Like an elementary classroom, it was a compare and contrast, and show-and-tell for Brooklyn’s top developers last week.
At the “Make it in Brooklyn” summit June 25 in Downtown Brooklyn, Forest City Ratner CEO and president MaryAnne Gilmartin, chairman Bruce Ratner, Two Trees Management’s founder David Walentas and son Jed Walentas sat down and got personal about their success in Brooklyn through the years, in a free-flowing conversation that saw the executives opening up about their early struggles and more recent success.
David, the outspoken 76-year-old who has been credited with bringing new life to the once-desolate neighborhood of DUMBO, recalled the first time he ever heard about the area. Forty years ago, he was a small-time developer in the Soho area and asked a “young kid” what the next frontier was, to which the kid told him DUMBO. “I said, where the (expletive) is DUMBO?” said David.
Anyone who lives in New York City doesn’t have to ask that question anymore. David purchased his first property in DUMBO from Helmsley Spear, which sold him two million square feet of property at $6 psf.
“Everyone thought I was the DUMB in DUMBO,” he quipped.
Now his company, Two Trees Management, which he founded in 1968, owns, manages and has developed a real estate portfolio valued at more than $3 billion, including more than 6,000 apartment units and over three million s/f of office and retail space.
The company owns 12 properties in DUMBO, which has seen explosive growth in the last decade, with tourist attractions like Brooklyn Bridge Park and the restored historic carousel called “Jane’s Carousel” (after David’s wife, who spent years hand restoring the original wood horses) and countless popular retailers and restaurants.
But despite the neighborhood’s success, Walentas touched on the hard times he went through to get where he is now, with 47 years in the real estate business — including pushback from the city, struggling through a recession, and keeping the faith alive when his partners wanted to quit.
“Real estate is a long term business,” he said. The turning point was when the city changed the zoning for the area in 1997. “Once we got the zoning change, I knew we’d won,” said David.
Though they do business very close to one another, Ratner and Gilmartin, whose firm Forest City Ratner has transformed Downtown Brooklyn, said they “never compete” with fellow developers the Walentasʼ.
Gilmartin, who met Ratner when she was an urban fellow working under Mayor Ed Koch, said she “hit the career lottery, accidentally.”
She characterized her longtime business partner and friend Ratner as a “paternal” figure in her life, having never known her father.

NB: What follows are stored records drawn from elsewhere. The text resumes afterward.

-- ==== Sys2Proof/Certificates/Slice0/Obligations.lean ====
section
/-! DEFINITION. The statements for the provers. Each docstring names the rule of spec/ that it formalises. -/

open Sys2Proof Sys2Proof.Machine

/-! ## Encoding -/

/-- Words written out from the layouts of R93 to R98 (the bytes of the examples of R160, R192, R220, R258, R282, R283 and
the invalid band of R100) decode to the instructions they stand for. -/
def Obligations.SampleWordsDecode : Prop :=
  decode [0x00, 0x0A, 0x12, 0x34] = .ok (.movi 0x0A 0x1234, []) ∧
  decode [0x0A, 0x82, 0x01, 0x02, 0x00, 0x16] = .ok (.cjmp 0x82 0x01 (.reg 0x02) 0x0016, []) ∧
  decode [0x0A, 0x41, 0x0B, 0x23, 0x10, 0x00, 0x33] = .ok (.cjmp 0x41 0x0B (.imm16 0x2310) 0x0033, []) ∧
  decode [0x08, 0x01, 0x00, 0x0C] = .ok (.init 0x01 0x000C, []) ∧
  decode [0x12, 0x00, 0x10, 0x05, 0x09, 0x0F] = .ok (.print 0x0010 0x05 0x09 0x0F, []) ∧
  decode [0x81, 0x23, 0x10, 0xCB] = .ok (.poly80 0x01 0x23 0x10 0xCB, []) ∧
  decode [0x5E, 0x01, 0x00, 0x20, 0x30, 0x80] = .ok (.poly40 0x1E 0x01 0x00 (.reg 0x20) (.byte 0x30) (.byte 0x80), []) ∧
  decode [0x1B] = .ok (.invalid1B, []) ∧
  decode [0x1F] = .ok (.invalid1C 0x3, []) ∧
  decode [0x3F] = .ok (.invalid20 0x1F, [])

/-- Decoding the bytes of a well-formed instruction gives it back, whatever follows them (R93 to R98). -/
def Obligations.DecodeInvertsEncode : Prop :=
  ∀ (i : Instr) (rest : List Byte), i.wellFormed = true → decode (encode i ++ rest) = .ok (i, rest)

/-- What the decoder reads is well-formed and the bytes it took are its encoding: every byte sequence has one meaning
(R91 to R98). -/
def Obligations.EncodeInvertsDecode : Prop :=
  ∀ (bs : List Byte) (i : Instr) (rest : List Byte), decode bs = .ok (i, rest) →
    i.wellFormed = true ∧ encode i ++ rest = bs

/-- Decoding is total over the opcode byte, in the order bit 7, bit 6, the map, the invalid band (R91, R100). -/
def Obligations.OpcodeByteSelectsInstruction : Prop :=
  ∀ (op : Byte) (bs : List Byte), 7 ≤ bs.length → ∃ i rest, decode (op :: bs) = .ok (i, rest) ∧
    i.opcodeByte = op ∧
    (op.getLsbD 7 = true ↔ ∃ h lo x y, i = .poly80 h lo x y) ∧
    (op.getLsbD 7 = false ∧ op.getLsbD 6 = true ↔ ∃ m hi lo x y z, i = .poly40 m hi lo x y z) ∧
    (0x1B ≤ op.toNat ∧ op.toNat ≤ 0x3F ↔ i = .invalid1B ∨ (∃ l, i = .invalid1C l) ∨ ∃ l, i = .invalid20 l)

/-- The decoder takes as many bytes as the opcode map gives the instruction, 1 to 8 (R90, R93, R95). -/
def Obligations.DecodeTakesByteLength : Prop :=
  ∀ (bs : List Byte) (i : Instr) (rest : List Byte), decode bs = .ok (i, rest) →
    bs.length = rest.length + i.byteLength ∧ 1 ≤ i.byteLength ∧ i.byteLength ≤ 8

/-- The length of `poly40` by its mode bits, from 5 to 8 bytes (R99). -/
def Obligations.PolyFortyLength : Prop :=
  ∀ (bs rest : List Byte) (m : BitVec 6) (hi lo : Byte) (x : XField) (y : YField) (z : ZoomField),
    decode bs = .ok (.poly40 m hi lo x y z, rest) →
    bs.length = rest.length + (3 + (if m.extractLsb' 4 2 = 0 then 2 else 1) + (if m.extractLsb' 2 2 = 0 then 2 else 1)
      + (if m.extractLsb' 0 2 = 1 ∨ m.extractLsb' 0 2 = 2 then 1 else 0)) ∧
    rest.length + 5 ≤ bs.length ∧ bs.length ≤ rest.length + 8

/-! ## Fetching and the step -/

/-- `MemRead` is big-endian with offsets modulo 65536, and the three fetches advance the cursor modulo 65536 (R62, R64). -/
def Obligations.CursorFetchesBigEndian : Prop :=
  ∀ (s : State),
    (∀ a b0, s.segByte a = some b0 → s.memRead a 1 = .ok b0.toNat) ∧
    (∀ a b0 b1, s.segByte a = some b0 → s.segByte (a + 1) = some b1 →
      s.memRead a 2 = .ok (b0.toNat * 2 ^ 8 + b1.toNat)) ∧
    (∀ a b0 b1 b2 b3, s.segByte a = some b0 → s.segByte (a + 1) = some b1 → s.segByte (a + 2) = some b2 →
      s.segByte (a + 3) = some b3 →
      s.memRead a 4 = .ok (b0.toNat * 2 ^ 24 + b1.toNat * 2 ^ 16 + b2.toNat * 2 ^ 8 + b3.toNat)) ∧
    (∀ v, s.memRead s.pc 1 = .ok v → s.fetch8 = .ok (BitVec.ofNat 8 v, { s with pc := s.pc + 1 })) ∧
    (∀ v, s.memRead s.pc 2 = .ok v → s.fetch16 = .ok (BitVec.ofNat 16 v, { s with pc := s.pc + 2 })) ∧
    (∀ v, s.memRead s.pc 4 = .ok v → s.fetch32 = .ok (BitVec.ofNat 32 v, { s with pc := s.pc + 4 }))

/-- A read that touches an offset at or above `SEG_LEN` answers the first such offset, byte by byte (R63, R76). -/
def Obligations.ReadPastSegmentNamesFirstOffset : Prop :=
  ∀ (s : State) (a : Word) (n k : Nat), k < n → (∀ j, j < k → (s.segByte (a + BitVec.ofNat 16 j)).isSome = true) →
    s.segLen ≤ (a + BitVec.ofNat 16 k).toNat → s.memRead a n = .error (a + BitVec.ofNat 16 k)

/-- The window at the cursor decodes to `i` iff `i` is well-formed and the segment's bytes from the cursor on are its
encoding. Then a step of a running slice executes exactly `i`; afterwards, unless it faulted, `T[cur].current_pc` is the
cursor and the slice ends if `T[cur].yield` is set (R136 to R138). The state that `i` executes in, with the cursor after
all its bytes and its opcode byte in `T[cur].opcode`, is the model's reading (log 11), as is the opcode as one step
(log 8). -/
def Obligations.StepRunsDecodedInstruction : Prop :=
  ∀ (s : State) (i : Instr), s.fault = none → s.phase = .slice →
    ((∃ rest, decode s.window = .ok (i, rest)) ↔
      i.wellFormed = true ∧ ∀ j, j < i.byteLength → s.segByte (s.pc + BitVec.ofNat 16 j) = (encode i)[j]?) ∧
    ∀ rest, decode s.window = .ok (i, rest) →
      ∃ u t, u.pc = s.pc + BitVec.ofNat 16 i.byteLength ∧ u.opStart = s.pc ∧
        (∀ k, u.tcb k = if k = s.cur then { s.tcb k with opcode := i.opcodeByte } else s.tcb k) ∧
        u = { s with pc := u.pc, opStart := u.opStart, tcbs := u.tcbs } ∧
        exec i u = .next t ∧ step s = .next t.endOpcode ∧
        (t.fault.isSome = true → t.endOpcode = t) ∧
        (t.fault = none →
          (∀ k, t.endOpcode.tcb k = if k = t.cur then { t.tcb k with currentPc := t.pc } else t.tcb k) ∧
          t.endOpcode.phase = (if (t.tcb t.cur).yield = true then .scan (t.cur.val + 1) else t.phase) ∧
          t.endOpcode = { t with tcbs := t.endOpcode.tcbs, phase := t.endOpcode.phase })

/-- When a byte of the instruction at the cursor does not exist, the step takes the fetch fault: the record names the
first missing offset, the thread, the opcode's offset, and its byte if it was there (R63, R351, R352). That every byte is
looked at before any effect is the model's reading (log 11). -/
def Obligations.StepFaultsOnMissingByte : Prop :=
  ∀ (s : State) (e : DecodeError), s.fault = none → s.phase = .slice → decode s.window = .error e →
    ∃ k t, k < 8 ∧ (∀ j, j < k → (s.segByte (s.pc + BitVec.ofNat 16 j)).isSome = true) ∧
      s.segByte (s.pc + BitVec.ofNat 16 k) = none ∧ step s = .next t ∧ t.phase = .idle ∧ t.results = s.results ∧
      t.fault = some { cause := .fetchOutOfSegment (s.pc + BitVec.ofNat 16 k), thread := some s.cur, offset := some s.pc,
                       opcode := s.segByte s.pc }

/-! ## Data move, arithmetic and bitwise instructions -/

/-- `movi` and `movr` write the destination and nothing else (R160, R161). -/
def Obligations.MoveWritesDestination : Prop :=
  ∀ (d src : Byte) (n : Word) (s : State),
    (∃ t, exec (.movi d n) s = .next t ∧ t.reg d = n ∧ OnlyRegister d s t) ∧
    (∃ t, exec (.movr d src) s = .next t ∧ t.reg d = s.reg src ∧ OnlyRegister d s t)

/-- `addi`, `addr` and `subr` are modulo 65536, the same result read as unsigned or as signed, and write nothing but the
destination (R162, R163, R164, R169). -/
def Obligations.AddAndSubtractWrap : Prop :=
  ∀ (d src : Byte) (n : Word) (s : State),
    (∃ t, exec (.addi d n) s = .next t ∧ (t.reg d).toNat = ((s.reg d).toNat + n.toNat) % 65536 ∧
      (t.reg d).toInt = ((s.reg d).toInt + n.toInt).bmod 65536 ∧ OnlyRegister d s t) ∧
    (∃ t, exec (.addr d src) s = .next t ∧ (t.reg d).toNat = ((s.reg d).toNat + (s.reg src).toNat) % 65536 ∧
      (t.reg d).toInt = ((s.reg d).toInt + (s.reg src).toInt).bmod 65536 ∧ OnlyRegister d s t) ∧
    (∃ t, exec (.subr d src) s = .next t ∧
      (t.reg d).toNat = ((s.reg d).toNat + (65536 - (s.reg src).toNat)) % 65536 ∧
      (t.reg d).toInt = ((s.reg d).toInt - (s.reg src).toInt).bmod 65536 ∧ OnlyRegister d s t)

/-- `andi` and `iori` act on each of the 16 bits and write nothing but the destination (R165, R166). -/
def Obligations.BitwiseImmediatesActOnEachBit : Prop :=
  ∀ (d : Byte) (n : Word) (s : State),
    (∃ t, exec (.andi d n) s = .next t ∧ (∀ k, (t.reg d).getLsbD k = ((s.reg d).getLsbD k && n.getLsbD k)) ∧
      OnlyRegister d s t) ∧
    (∃ t, exec (.iori d n) s = .next t ∧ (∀ k, (t.reg d).getLsbD k = ((s.reg d).getLsbD k || n.getLsbD k)) ∧
      OnlyRegister d s t)

/-- `shli` and `shri` are logical shifts by the unmasked count, so that a count of 16 or more gives 0, and write nothing
but the destination (R167, R168). -/
def Obligations.ShiftsAreLogicalAndUnmasked : Prop :=
  ∀ (d : Byte) (n : Word) (s : State),
    (∃ t, exec (.shli d n) s = .next t ∧
      (∀ k, k < 16 → (t.reg d).getLsbD k = (decide (n.toNat ≤ k) && (s.reg d).getLsbD (k - n.toNat))) ∧
      (16 ≤ n.toNat → t.reg d = 0) ∧ OnlyRegister d s t) ∧
    (∃ t, exec (.shri d n) s = .next t ∧
      (∀ k, k < 16 → (t.reg d).getLsbD k = (decide (k + n.toNat < 16) && (s.reg d).getLsbD (k + n.toNat))) ∧
      (16 ≤ n.toNat → t.reg d = 0) ∧ OnlyRegister d s t)

/-- An instruction that is neither one of the nine of 41_data_arith.md nor `djnz` leaves every register as it was: the
rules of the others write none (R191, R192, R196, R197, R220, R222, R224, R226, R253 to R261, R282, R283). -/
def Obligations.OnlyDataInstructionsAndDjnzWriteRegisters : Prop :=
  ∀ (i : Instr) (s t : State), exec i s = .next t → t.fault = none →
    (match i with
      | .movi _ _ | .movr _ _ | .addi _ _ | .addr _ _ | .subr _ _ | .andi _ _ | .iori _ _ | .shli _ _ | .shri _ _
      | .djnz _ _ => False
      | _ => True) →
    ∀ j, t.reg j = s.reg j

/-! ## Control-transfer instructions -/

/-- `jump` sets the cursor and nothing else, whatever the target (R190, R191). -/
def Obligations.JumpSetsCursor : Prop :=
  ∀ (tgt : Word) (s : State), ∃ t, exec (.jump tgt) s = .next t ∧ t.pc = tgt ∧ OnlyCursor s t

/-- `cjmp` compares the left register with the right operand, both as signed integers, the 8-bit immediate zero-extended;
it jumps iff the comparison of its code holds, changes nothing but the cursor, and the codes 6 and 7 fault (R193, R194). -/
def Obligations.CjmpComparesSigned : Prop :=
  ∀ (v r : Byte) (rhs : CmpOperand) (tgt : Word) (s : State) (a b : Int),
    b = (s.reg r).toInt →
    a = (match rhs with
      | .reg j => (s.reg j).toInt
      | .imm16 n => n.toInt
      | .imm8 n => (n.toNat : Int)) →
    (v.toNat % 8 < 6 → ∃ t, exec (.cjmp v r rhs tgt) s = .next t ∧ OnlyCursor s t ∧
      (v.toNat % 8 = 0 → t.pc = if b = a then tgt else s.pc) ∧
      (v.toNat % 8 = 1 → t.pc = if b ≠ a then tgt else s.pc) ∧
      (v.toNat % 8 = 2 → t.pc = if b > a then tgt else s.pc) ∧
      (v.toNat % 8 = 3 → t.pc = if b ≥ a then tgt else s.pc) ∧
      (v.toNat % 8 = 4 → t.pc = if b < a then tgt else s.pc) ∧
      (v.toNat % 8 = 5 → t.pc = if b ≤ a then tgt else s.pc)) ∧
    (6 ≤ v.toNat % 8 → ∃ t, exec (.cjmp v r rhs tgt) s = .next t ∧
      FaultedBy (.badCondition (BitVec.ofNat 3 (v.toNat % 8))) s t)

“We function through great dysfunction,” she said.
Ratner talked about his journey from working for the City as the commissioner of consumer affairs, which often pitted him against big business and being “embarrassed” to be working in real estate to now being an executive at Forest City Ratner.
Describing himself as a “very liberal” progressive as a young person in the Vietnam era, Ratner struggled with his identity in real estate.
“My voice would squeak when I would say ‘I’m a real estate developer,” said Ratner. “I was almost embarrassed. When I went into real estate, I realized anything I was going to do had to have a social impact.”
David countered Ratner’s statement, saying “we couldn’t be more different.”
“The government wanted to protect manufacturing, I said, ‘Jesus couldn’t protect manufacturing,’” said David. “The government and politics opposed everything we did. They never got it.”
It wasn’t until the Bloomberg administration that “they finally got it,” said David.
For the younger Walentas, Jed, following in his father’s footsteps was not exactly clear-cut. Jed said he “had no idea” he would be in real estate.
“I had interest in the business, but I interviewed for a lot of jobs in finance,” he said. He ended up working for Donald Trump, after a memorable interview with Trump himself and 30 other people in the room.
In 1997, after Mayor Giuiliani’s administration agreed to rezone DUMBO, he began working with his father at Two Trees, where he has been ever since. As principal of the firm, he handles the day-to-day operations.
“We spar about a few things once in a while, but it’s great,” said Jed. David admitted that he’s “not a people person” and that he only knows half a dozen people’s names that work for the company, but that Jed balances him out.
Forest City Ratner’s crown jewel, the Barclays Center, which opened in 2012 after years of lawsuits and roadblocks, became the highest-grossing entertainment and sports venue in the U.S. in its first year, bypassing Madison Square Garden, according to Billboard magazine.
“My God, we did this, we really did this,” he recalled of his thoughts on the opening night of Barclays Center. “I was in awe, I actually cried.”